─── RECORDED DATA

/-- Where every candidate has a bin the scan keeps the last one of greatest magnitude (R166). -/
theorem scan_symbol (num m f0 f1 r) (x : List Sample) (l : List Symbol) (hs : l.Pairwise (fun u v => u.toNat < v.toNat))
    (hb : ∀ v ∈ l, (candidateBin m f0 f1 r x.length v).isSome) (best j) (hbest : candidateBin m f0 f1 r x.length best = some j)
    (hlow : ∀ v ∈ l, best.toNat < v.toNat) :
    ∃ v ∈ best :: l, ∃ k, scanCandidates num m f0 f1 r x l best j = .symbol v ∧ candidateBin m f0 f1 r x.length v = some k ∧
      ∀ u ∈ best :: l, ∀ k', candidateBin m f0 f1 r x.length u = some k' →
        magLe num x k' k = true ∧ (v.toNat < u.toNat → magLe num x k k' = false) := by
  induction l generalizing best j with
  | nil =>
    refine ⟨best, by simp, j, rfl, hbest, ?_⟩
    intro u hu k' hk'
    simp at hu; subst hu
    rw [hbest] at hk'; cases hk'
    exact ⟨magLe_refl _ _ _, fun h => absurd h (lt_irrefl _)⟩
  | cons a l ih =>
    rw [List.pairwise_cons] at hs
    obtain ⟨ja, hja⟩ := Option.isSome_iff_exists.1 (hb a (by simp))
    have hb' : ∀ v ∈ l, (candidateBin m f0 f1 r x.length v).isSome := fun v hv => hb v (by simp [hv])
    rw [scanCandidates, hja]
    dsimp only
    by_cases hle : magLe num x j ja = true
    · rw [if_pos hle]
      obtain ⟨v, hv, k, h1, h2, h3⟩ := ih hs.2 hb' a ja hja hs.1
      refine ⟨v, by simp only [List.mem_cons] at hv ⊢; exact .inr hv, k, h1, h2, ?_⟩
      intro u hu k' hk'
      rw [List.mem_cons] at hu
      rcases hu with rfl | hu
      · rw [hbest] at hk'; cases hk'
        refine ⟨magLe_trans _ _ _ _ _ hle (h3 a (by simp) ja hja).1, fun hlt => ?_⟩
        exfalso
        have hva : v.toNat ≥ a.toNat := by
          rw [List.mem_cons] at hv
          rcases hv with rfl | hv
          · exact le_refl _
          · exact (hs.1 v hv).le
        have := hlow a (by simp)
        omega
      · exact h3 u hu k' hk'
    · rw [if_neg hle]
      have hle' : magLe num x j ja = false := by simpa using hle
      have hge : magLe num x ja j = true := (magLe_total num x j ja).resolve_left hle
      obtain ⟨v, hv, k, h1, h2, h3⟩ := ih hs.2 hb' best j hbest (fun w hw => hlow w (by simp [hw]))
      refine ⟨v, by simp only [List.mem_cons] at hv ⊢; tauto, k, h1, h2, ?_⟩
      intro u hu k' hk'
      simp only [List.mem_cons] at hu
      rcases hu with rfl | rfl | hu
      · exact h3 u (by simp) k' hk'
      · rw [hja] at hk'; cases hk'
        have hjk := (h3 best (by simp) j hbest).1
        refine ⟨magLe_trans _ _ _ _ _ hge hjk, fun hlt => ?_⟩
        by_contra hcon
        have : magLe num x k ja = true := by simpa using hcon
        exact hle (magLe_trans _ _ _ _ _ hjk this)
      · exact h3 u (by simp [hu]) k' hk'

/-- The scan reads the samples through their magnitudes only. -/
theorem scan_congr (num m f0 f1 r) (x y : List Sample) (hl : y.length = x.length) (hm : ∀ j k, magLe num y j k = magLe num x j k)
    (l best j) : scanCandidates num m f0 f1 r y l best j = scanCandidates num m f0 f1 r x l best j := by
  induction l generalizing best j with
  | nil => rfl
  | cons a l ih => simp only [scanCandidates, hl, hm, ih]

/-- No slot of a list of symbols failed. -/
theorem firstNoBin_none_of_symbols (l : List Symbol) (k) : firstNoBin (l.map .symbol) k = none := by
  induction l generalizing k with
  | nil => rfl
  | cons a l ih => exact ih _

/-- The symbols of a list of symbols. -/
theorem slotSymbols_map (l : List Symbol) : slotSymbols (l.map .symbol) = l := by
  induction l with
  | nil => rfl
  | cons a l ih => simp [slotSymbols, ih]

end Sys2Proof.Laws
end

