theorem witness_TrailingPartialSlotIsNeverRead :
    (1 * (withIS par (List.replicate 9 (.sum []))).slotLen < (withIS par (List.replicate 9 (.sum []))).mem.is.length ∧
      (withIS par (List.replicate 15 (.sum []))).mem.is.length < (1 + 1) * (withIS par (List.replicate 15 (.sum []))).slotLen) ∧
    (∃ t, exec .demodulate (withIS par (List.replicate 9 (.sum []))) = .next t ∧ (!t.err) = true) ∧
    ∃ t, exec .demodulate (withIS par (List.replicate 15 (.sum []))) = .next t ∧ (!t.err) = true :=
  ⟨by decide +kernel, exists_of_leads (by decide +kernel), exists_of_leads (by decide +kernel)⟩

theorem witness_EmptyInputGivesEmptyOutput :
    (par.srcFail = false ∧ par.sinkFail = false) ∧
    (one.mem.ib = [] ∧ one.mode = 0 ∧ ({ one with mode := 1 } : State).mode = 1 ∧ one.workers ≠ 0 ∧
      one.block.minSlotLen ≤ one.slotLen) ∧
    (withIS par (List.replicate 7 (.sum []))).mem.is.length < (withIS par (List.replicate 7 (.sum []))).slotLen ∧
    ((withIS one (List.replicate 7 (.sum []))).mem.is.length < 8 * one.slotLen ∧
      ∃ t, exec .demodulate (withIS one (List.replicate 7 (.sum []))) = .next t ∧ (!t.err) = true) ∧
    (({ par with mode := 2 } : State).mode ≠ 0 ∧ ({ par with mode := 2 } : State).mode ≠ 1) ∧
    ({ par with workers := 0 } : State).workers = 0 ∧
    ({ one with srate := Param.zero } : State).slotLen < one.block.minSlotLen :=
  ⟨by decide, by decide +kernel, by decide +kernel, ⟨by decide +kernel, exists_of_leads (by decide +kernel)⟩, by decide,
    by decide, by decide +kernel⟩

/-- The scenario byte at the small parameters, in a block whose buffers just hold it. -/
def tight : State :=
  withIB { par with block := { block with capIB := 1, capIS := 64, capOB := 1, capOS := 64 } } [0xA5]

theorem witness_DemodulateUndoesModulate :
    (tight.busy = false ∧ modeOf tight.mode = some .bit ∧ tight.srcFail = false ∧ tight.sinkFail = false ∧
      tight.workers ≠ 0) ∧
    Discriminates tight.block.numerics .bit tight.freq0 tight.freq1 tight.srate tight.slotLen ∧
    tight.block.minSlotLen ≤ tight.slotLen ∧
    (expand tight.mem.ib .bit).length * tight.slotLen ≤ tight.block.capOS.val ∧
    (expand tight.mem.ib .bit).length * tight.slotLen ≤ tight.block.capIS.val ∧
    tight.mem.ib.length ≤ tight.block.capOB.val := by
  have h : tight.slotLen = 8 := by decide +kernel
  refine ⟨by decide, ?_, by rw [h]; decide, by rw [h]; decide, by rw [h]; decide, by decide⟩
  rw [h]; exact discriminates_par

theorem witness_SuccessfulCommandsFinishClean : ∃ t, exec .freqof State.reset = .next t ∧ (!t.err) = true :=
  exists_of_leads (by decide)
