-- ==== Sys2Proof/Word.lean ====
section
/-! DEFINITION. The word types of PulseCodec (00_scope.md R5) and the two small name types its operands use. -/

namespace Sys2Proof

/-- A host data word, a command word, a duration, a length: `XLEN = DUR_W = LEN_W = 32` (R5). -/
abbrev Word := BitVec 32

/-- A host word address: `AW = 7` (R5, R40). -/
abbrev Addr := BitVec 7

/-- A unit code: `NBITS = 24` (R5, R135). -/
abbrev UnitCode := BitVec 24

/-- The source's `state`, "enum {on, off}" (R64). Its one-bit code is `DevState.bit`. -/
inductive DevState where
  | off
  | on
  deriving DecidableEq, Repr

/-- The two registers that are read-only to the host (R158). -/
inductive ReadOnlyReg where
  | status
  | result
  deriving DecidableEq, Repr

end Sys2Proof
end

──────
─── RECORDED DATA

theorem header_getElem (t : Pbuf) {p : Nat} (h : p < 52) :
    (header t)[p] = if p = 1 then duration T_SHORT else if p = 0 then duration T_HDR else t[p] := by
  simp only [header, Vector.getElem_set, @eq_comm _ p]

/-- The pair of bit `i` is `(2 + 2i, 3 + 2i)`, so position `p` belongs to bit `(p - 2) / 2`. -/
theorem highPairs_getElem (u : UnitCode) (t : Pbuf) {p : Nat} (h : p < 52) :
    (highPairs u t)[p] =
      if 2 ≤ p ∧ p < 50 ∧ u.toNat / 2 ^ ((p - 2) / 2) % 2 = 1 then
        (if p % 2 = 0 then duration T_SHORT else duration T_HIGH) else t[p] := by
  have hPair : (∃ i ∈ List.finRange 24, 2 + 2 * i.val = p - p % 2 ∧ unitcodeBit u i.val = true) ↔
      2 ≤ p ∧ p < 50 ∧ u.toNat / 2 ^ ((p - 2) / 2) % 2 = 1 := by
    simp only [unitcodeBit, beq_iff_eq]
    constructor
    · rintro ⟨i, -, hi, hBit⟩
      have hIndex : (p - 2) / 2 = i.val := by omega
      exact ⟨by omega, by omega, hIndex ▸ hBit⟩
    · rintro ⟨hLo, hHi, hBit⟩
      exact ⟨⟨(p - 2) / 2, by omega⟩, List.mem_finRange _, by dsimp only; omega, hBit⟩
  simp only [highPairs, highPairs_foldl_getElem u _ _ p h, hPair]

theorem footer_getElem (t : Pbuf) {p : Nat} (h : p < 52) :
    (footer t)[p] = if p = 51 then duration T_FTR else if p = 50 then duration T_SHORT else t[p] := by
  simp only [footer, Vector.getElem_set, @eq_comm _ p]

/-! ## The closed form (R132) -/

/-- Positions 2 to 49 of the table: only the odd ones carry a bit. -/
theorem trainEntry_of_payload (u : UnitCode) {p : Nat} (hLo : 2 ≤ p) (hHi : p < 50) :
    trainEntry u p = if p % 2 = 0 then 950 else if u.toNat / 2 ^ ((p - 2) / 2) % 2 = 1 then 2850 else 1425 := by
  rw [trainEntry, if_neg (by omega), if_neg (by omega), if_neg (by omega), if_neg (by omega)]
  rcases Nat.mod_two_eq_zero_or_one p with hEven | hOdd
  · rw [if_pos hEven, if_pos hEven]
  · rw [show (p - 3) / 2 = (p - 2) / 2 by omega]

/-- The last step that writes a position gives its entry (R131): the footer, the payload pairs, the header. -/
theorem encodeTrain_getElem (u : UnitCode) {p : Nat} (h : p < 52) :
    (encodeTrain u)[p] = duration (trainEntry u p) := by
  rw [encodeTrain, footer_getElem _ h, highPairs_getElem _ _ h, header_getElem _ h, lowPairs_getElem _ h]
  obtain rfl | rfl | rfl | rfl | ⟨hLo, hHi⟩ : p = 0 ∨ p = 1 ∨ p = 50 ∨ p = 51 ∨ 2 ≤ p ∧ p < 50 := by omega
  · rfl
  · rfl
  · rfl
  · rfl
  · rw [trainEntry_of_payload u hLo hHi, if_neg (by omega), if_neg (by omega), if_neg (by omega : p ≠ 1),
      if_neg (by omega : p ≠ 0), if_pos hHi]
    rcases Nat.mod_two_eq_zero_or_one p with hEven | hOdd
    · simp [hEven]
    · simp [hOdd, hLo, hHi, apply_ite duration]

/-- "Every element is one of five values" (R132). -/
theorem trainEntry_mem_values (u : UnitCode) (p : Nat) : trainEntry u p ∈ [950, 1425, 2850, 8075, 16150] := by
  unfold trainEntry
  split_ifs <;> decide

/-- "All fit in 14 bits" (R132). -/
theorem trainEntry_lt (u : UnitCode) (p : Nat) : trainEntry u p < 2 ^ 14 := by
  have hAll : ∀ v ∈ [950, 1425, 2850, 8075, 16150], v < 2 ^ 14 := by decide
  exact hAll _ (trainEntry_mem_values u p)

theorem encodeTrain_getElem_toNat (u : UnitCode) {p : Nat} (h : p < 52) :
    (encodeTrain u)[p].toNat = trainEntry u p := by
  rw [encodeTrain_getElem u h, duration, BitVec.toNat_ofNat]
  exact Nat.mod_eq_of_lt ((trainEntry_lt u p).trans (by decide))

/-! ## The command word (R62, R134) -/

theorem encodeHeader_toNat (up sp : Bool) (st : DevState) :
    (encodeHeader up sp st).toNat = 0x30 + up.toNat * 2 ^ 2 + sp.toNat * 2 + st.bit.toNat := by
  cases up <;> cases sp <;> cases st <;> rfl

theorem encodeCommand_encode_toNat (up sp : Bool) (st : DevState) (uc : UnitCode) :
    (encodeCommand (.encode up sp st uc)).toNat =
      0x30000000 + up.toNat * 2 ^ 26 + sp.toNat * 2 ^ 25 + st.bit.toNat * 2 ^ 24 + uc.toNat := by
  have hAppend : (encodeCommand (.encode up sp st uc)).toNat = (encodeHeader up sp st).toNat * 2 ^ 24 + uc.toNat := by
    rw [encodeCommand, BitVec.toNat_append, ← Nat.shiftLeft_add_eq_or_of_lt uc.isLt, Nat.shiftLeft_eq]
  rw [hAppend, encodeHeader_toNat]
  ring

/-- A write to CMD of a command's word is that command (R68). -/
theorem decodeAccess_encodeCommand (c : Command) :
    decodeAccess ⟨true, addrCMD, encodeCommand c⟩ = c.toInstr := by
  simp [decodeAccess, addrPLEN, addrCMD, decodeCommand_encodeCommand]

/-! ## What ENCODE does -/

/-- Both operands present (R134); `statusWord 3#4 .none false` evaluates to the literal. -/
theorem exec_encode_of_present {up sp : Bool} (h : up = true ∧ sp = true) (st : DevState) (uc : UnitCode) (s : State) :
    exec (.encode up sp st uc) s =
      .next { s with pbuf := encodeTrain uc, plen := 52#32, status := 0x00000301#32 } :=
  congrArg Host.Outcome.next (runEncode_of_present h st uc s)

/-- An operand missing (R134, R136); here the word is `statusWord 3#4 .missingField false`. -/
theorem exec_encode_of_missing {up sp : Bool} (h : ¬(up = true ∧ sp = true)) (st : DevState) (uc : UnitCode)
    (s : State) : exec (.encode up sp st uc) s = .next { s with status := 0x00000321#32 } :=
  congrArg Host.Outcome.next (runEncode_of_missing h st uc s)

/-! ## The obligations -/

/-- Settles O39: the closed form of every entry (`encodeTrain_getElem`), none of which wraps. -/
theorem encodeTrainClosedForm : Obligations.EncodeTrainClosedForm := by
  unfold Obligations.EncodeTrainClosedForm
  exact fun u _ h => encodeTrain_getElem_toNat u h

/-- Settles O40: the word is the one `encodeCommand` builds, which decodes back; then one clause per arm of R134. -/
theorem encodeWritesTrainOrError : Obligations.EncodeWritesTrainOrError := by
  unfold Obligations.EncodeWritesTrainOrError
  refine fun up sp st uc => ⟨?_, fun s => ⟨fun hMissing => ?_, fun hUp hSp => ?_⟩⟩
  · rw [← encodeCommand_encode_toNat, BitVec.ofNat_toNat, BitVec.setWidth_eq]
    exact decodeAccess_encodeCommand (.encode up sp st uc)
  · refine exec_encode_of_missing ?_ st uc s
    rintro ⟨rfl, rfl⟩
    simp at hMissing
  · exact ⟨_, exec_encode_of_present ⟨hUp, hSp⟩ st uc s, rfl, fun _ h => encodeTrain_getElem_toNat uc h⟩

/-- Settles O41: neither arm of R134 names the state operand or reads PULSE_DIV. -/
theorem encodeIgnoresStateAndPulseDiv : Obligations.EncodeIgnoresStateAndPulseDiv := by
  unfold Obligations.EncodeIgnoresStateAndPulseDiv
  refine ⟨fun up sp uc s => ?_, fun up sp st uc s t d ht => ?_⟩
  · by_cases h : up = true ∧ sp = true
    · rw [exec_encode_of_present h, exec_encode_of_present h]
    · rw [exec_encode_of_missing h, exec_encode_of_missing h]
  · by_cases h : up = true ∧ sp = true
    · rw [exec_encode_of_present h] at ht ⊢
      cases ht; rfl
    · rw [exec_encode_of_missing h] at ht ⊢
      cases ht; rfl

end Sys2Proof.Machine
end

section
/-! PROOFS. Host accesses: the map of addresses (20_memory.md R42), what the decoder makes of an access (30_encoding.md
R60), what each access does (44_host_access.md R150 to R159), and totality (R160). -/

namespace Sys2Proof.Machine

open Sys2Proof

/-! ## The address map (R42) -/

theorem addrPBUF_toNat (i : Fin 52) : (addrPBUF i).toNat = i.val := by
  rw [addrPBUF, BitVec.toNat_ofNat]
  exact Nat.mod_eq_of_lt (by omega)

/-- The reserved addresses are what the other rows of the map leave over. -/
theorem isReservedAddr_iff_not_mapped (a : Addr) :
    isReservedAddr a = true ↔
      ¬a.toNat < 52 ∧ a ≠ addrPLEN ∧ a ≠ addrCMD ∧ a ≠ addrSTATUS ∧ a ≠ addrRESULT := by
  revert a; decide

──────

§ WHAT IS NEEDED:
Copy out the lines above exactly, beginning at the one that contains "magnitude (R166). -/" and ending at the one that contains "rw [List.mem_cons] at hv".

§ THE COMPLETED TASK:
/-- Where every candidate has a bin the scan keeps the last one of greatest magnitude (R166). -/
theorem scan_symbol (num m f0 f1 r) (x : List Sample) (l : List Symbol) (hs : l.Pairwise (fun u v => u.toNat < v.toNat))
    (hb : ∀ v ∈ l, (candidateBin m f0 f1 r x.length v).isSome) (best j) (hbest : candidateBin m f0 f1 r x.length best = some j)
    (hlow : ∀ v ∈ l, best.toNat < v.toNat) :
    ∃ v ∈ best :: l, ∃ k, scanCandidates num m f0 f1 r x l best j = .symbol v ∧ candidateBin m f0 f1 r x.length v = some k ∧
      ∀ u ∈ best :: l, ∀ k', candidateBin m f0 f1 r x.length u = some k' →
        magLe num x k' k = true ∧ (v.toNat < u.toNat → magLe num x k k' = false) := by
  induction l generalizing best j with
  | nil =>
    refine ⟨best, by simp, j, rfl, hbest, ?_⟩
    intro u hu k' hk'
    simp at hu; subst hu
    rw [hbest] at hk'; cases hk'
    exact ⟨magLe_refl _ _ _, fun h => absurd h (lt_irrefl _)⟩
  | cons a l ih =>
    rw [List.pairwise_cons] at hs
    obtain ⟨ja, hja⟩ := Option.isSome_iff_exists.1 (hb a (by simp))
    have hb' : ∀ v ∈ l, (candidateBin m f0 f1 r x.length v).isSome := fun v hv => hb v (by simp [hv])
    rw [scanCandidates, hja]
    dsimp only
    by_cases hle : magLe num x j ja = true
    · rw [if_pos hle]
      obtain ⟨v, hv, k, h1, h2, h3⟩ := ih hs.2 hb' a ja hja hs.1
      refine ⟨v, by simp only [List.mem_cons] at hv ⊢; exact .inr hv, k, h1, h2, ?_⟩
      intro u hu k' hk'
      rw [List.mem_cons] at hu
      rcases hu with rfl | hu
      · rw [hbest] at hk'; cases hk'
        refine ⟨magLe_trans _ _ _ _ _ hle (h3 a (by simp) ja hja).1, fun hlt => ?_⟩
        exfalso
        have hva : v.toNat ≥ a.toNat := by
          rw [List.mem_cons] at hv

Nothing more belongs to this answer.